Dunno, he's Hokage but I don't really know anything about his actual strength. He could be, he might not be. I'm gonna say that he probably increased his skills in general tbh.


----------



## Cognitios (Feb 19, 2016)

> Dunno, he's Hokage but I don't really know anything about his actual strength. He could be, he might not be. I'm gonna say that he probably increased his skills in general tbh.


ck

bruh if he's HoKAGE it's probably safe to say that he's KAGE level

He's still above Mei probably.


----------



## Itachі (Feb 19, 2016)

Cognitios said:


> ck
> 
> bruh if he's HoKAGE it's probably safe to say that he's KAGE level
> 
> He's still above Mei probably.



That's why I mentioned it, I doubt that the elders would try and measure his skill without Sharingan though.


----------



## Senjuclan (Feb 19, 2016)

Cognitios said:


> I think he could beat Tsunade and Orochimaru (no edo) more times than not. That puts him above Sannin lvl in my opinion.
> 
> His sharingan and speed are way above Tsunade making almost her entire arsenal obsolete and genjutsu would end it early. Orochimaru genjutsu'd almost immediately in a real fight.



He can't beat Tsunade with MS. So, what if he puts her under genjutsu? She will break it. If he harms her, she regenerates. However, once she lands a hit on him, he is dead


----------



## Nikushimi (Feb 19, 2016)

VolatileSoul said:


> He used 3 tomoe to shit on both Oro and Deidara without difficulty, so yes. I'd say he is.





Cognitios said:


> Yes.
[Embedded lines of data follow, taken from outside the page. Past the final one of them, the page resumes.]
-- ==== Sys2Proof/Laws/Codec.lean ====
section
/-! SUPPORT. One lemma for each shared operation of the CRC engine, the serializer, the deserializer and the client's port,
which says all it can answer. -/

namespace Sys2Proof.Machine

@[simp] theorem crcRun_nil {w : Nat} (p : CrcParams w) (reg : BitVec w) : crcRun p reg [] = reg := rfl

theorem crcRun_cons {w : Nat} (p : CrcParams w) (reg : BitVec w) (b : Byte) (data : List Byte) :
    crcRun p reg (b :: data) = crcRun p (crcByte p reg b) data := rfl

/-- Bit `i` of a reflected value (00_scope.md R11). -/
theorem reflect_getLsbD {w : Nat} (v : BitVec w) (i : Nat) : (reflect v).getLsbD i = v.getMsbD i :=
  BitVec.getLsbD_reverse

@[simp] theorem reflect_reflect {w : Nat} (v : BitVec w) : reflect (reflect v) = v := BitVec.reverse_reverse_eq

@[simp] theorem length_encodeHeader (c : Config) (ft : Byte) (seq : Half) (len : Nat) :
    (encodeHeader c ft seq len).length = 7 := rfl

@[simp] theorem length_encodePrefix (c : Config) (ft : Byte) (seq : Half) (payload : List Byte) :
    (encodePrefix c ft seq payload).length = 9 + payload.length := by
  simp [encodePrefix]; omega

/-- All `serialize` can answer (R73, R75). -/
theorem serialize_cases (c : Config) (ft : Byte) (seq : Half) (payload : List Byte) :
    (c.maxFrameLen < 13 + payload.length ∧ serialize c ft seq payload = .error .frameTooLargeSize) ∨
    (13 + payload.length ≤ c.maxFrameLen ∧ serialize c ft seq payload =
      .ok (encodePrefix c ft seq payload ++ bytes32 (crc32 c (encodePrefix c ft seq payload)))) := by
  unfold serialize
  by_cases h : c.maxFrameLen < Config.overhead + payload.length
  · exact .inl ⟨h, by rw [if_pos h]⟩
  · exact .inr ⟨Nat.le_of_not_lt h, by rw [if_neg h]⟩

/-- A frame ENCODE builds has `13 + n` bytes (R44). -/
theorem length_of_serialize {c : Config} {ft : Byte} {seq : Half} {payload frame : List Byte}
    (h : serialize c ft seq payload = .ok frame) : frame.length = 13 + payload.length := by
  rcases serialize_cases c ft seq payload with ⟨-, h'⟩ | ⟨-, h'⟩ <;> rw [h'] at h <;> cases h
  simp; omega

/-- All the operation ENCODE can do (R73, R76). -/
theorem runEncode_cases (ft : Byte) (seq : Half) (payload : List Byte) (s : State) :
    (s.cfg.maxFrameLen < 13 + payload.length ∧
      runEncode ft seq payload s = .next (s.usedCrc16.usedCrc32.setStatus (errStatus .frameTooLargeSize))) ∨
    (13 + payload.length ≤ s.cfg.maxFrameLen ∧ ∃ frame, serialize s.cfg ft seq payload = .ok frame ∧
      runEncode ft seq payload s = .next ((s.usedCrc16.usedCrc32.storeOutput frame).setStatus statusOk)) := by
  rcases serialize_cases s.cfg ft seq payload with ⟨hn, h⟩ | ⟨hn, h⟩
  · exact .inl ⟨hn, by simp only [runEncode, h, raise]⟩
  · exact .inr ⟨hn, _, h, by simp only [runEncode, h, succeed]⟩

/-- An input passes DECODE's checks on the frame itself (R84 to R87) exactly when each holds, and the answer is the frame
given. -/
theorem checkFrame_ok_iff (c : Config) (input : List Byte) (f g : Frame) :
    checkFrame c input f = .ok g ↔
      g = f ∧ crc16 c (slice input 0 7) = f.headerCrc16 ∧ crc32 c (slice input 0 (input.length - 4)) = f.frameCrc32 ∧
        f.start = c.startMarker ∧ f.protocolVersion = c.protocolVersion ∧ f.length.toNat ≤ c.maxFrameLen := by
  unfold checkFrame
  split_ifs with h1 h2 h3 h4 h5
  · exact ⟨nofun, fun h => absurd h.2.1 h1⟩
  · exact ⟨nofun, fun h => absurd h.2.2.1 h2⟩
  · exact ⟨nofun, fun h => absurd h.2.2.2.1 h3⟩
  · exact ⟨nofun, fun h => absurd h.2.2.2.2.1 h4⟩
  · exact ⟨nofun, fun h => absurd h.2.2.2.2.2 (Nat.not_le_of_lt h5)⟩
  · constructor
    · rintro ⟨⟩
      exact ⟨rfl, not_not.mp h1, not_not.mp h2, not_not.mp h3, not_not.mp h4, Nat.le_of_not_lt h5⟩
    · rintro ⟨rfl, -⟩
      rfl

/-- DECODE accepts an input exactly when its size is legal and its frame passes the checks (R80). -/
theorem deserialize_ok_iff (c : Config) (input : List Byte) (g : Frame) :
    deserialize c input = .ok g ↔
      13 ≤ input.length ∧ input.length ≤ c.maxFrameLen ∧ checkFrame c input (frameFields input) = .ok g := by
  unfold deserialize
  split_ifs with h1 h2
  · exact ⟨nofun, fun h => absurd h.2.1 (Nat.not_le_of_lt h1)⟩
  · exact ⟨nofun, fun h => absurd h.1 (Nat.not_le_of_lt h2)⟩
  · have h2' : 13 ≤ input.length := Nat.le_of_not_lt h2
    simp [h2', Nat.le_of_not_lt h1]

/-- All the operation DECODE can do (R89, R92). -/
theorem runDecode_cases (input : List Byte) (s : State) :
    (∃ e, deserialize s.cfg input = .error e ∧
      runDecode input s = .next (s.usedCrc16.usedCrc32.setStatus (errStatus e))) ∨
    (∃ f, deserialize s.cfg input = .ok f ∧ runDecode input s =
      .next (((s.usedCrc16.usedCrc32.storeFrame f).storeOutput f.payload).setStatus statusOk)) := by
  cases h : deserialize s.cfg input with
  | error e => exact .inl ⟨e, rfl, by simp only [runDecode, h, raise]⟩
  | ok f => exact .inr ⟨f, rfl, by simp only [runDecode, h, succeed]⟩

/-- All the decoder can answer, by opcode (30_encoding.md R48, R50). -/
theorem decode_cases (k : Config) (c : Command) :
    (c.op = 0x00 ∧ decode k c = .ok (.crc16 c.input)) ∨ (c.op = 0x01 ∧ decode k c = .ok (.crc32 c.input)) ∨
    (c.op = 0x02 ∧ decode k c = .ok (encodeForm k c.ft c.seq c.input)) ∨
    (c.op = 0x03 ∧ decode k c = .ok (decodeForm k c.input)) ∨
    (4 ≤ c.op.toNat ∧ decode k c = .error (.reservedOpcode c.op)) := by
  unfold decode
  split_ifs with h0 h1 h2 h3
  · exact .inl ⟨h0, rfl⟩
  · exact .inr (.inl ⟨h1, rfl⟩)
  · exact .inr (.inr (.inl ⟨h2, rfl⟩))
  · exact .inr (.inr (.inr (.inl ⟨h3, rfl⟩)))
  · refine .inr (.inr (.inr (.inr ⟨?_, rfl⟩)))
    generalize c.op = op at *
    have : op.toNat ≠ 0 := fun h => h0 (BitVec.eq_of_toNat_eq h)
    have : op.toNat ≠ 1 := fun h => h1 (BitVec.eq_of_toNat_eq h)
    have : op.toNat ≠ 2 := fun h => h2 (BitVec.eq_of_toNat_eq h)
    have : op.toNat ≠ 3 := fun h => h3 (BitVec.eq_of_toNat_eq h)
    omega

/-- All a client's command can do (R118, R99). -/
theorem issue_cases (c : Command) (s : State) :
    (∃ i, decode s.cfg c = .ok i ∧ issue c s = exec i s) ∨
    (∃ op, decode s.cfg c = .error (.reservedOpcode op) ∧ issue c s = .next (s.setStatus (errStatus .illegalOp))) := by
  unfold issue
  cases h : decode s.cfg c with
  | ok i => exact .inl ⟨i, rfl, rfl⟩
  | error r => exact .inr ⟨r.1, rfl, rfl⟩

end Sys2Proof.Machine
end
He's above Sannin level without MS.



^This. All of this.

MS-less Itachi is still _high_ Kage-level. As in, he would still completely wreck most Kage.



Atlantic Storm said:


> Orochimaru wasn't fighting to kill.



Nothing indicates that. We don't know what the circumstances or nature of that encounter were.

Bottom line though is that Orochimaru was pretty incapable of killing him, or doing much of anything, if he wanted to. Itachi immobilized him, cut off his hand when he tried to break the Genjutsu, and was like "Look dude, nothing you pull out of your bag of tricks is gonna do anything to me. I'm just gonna keep cockblocking you with my Sharingan, noob."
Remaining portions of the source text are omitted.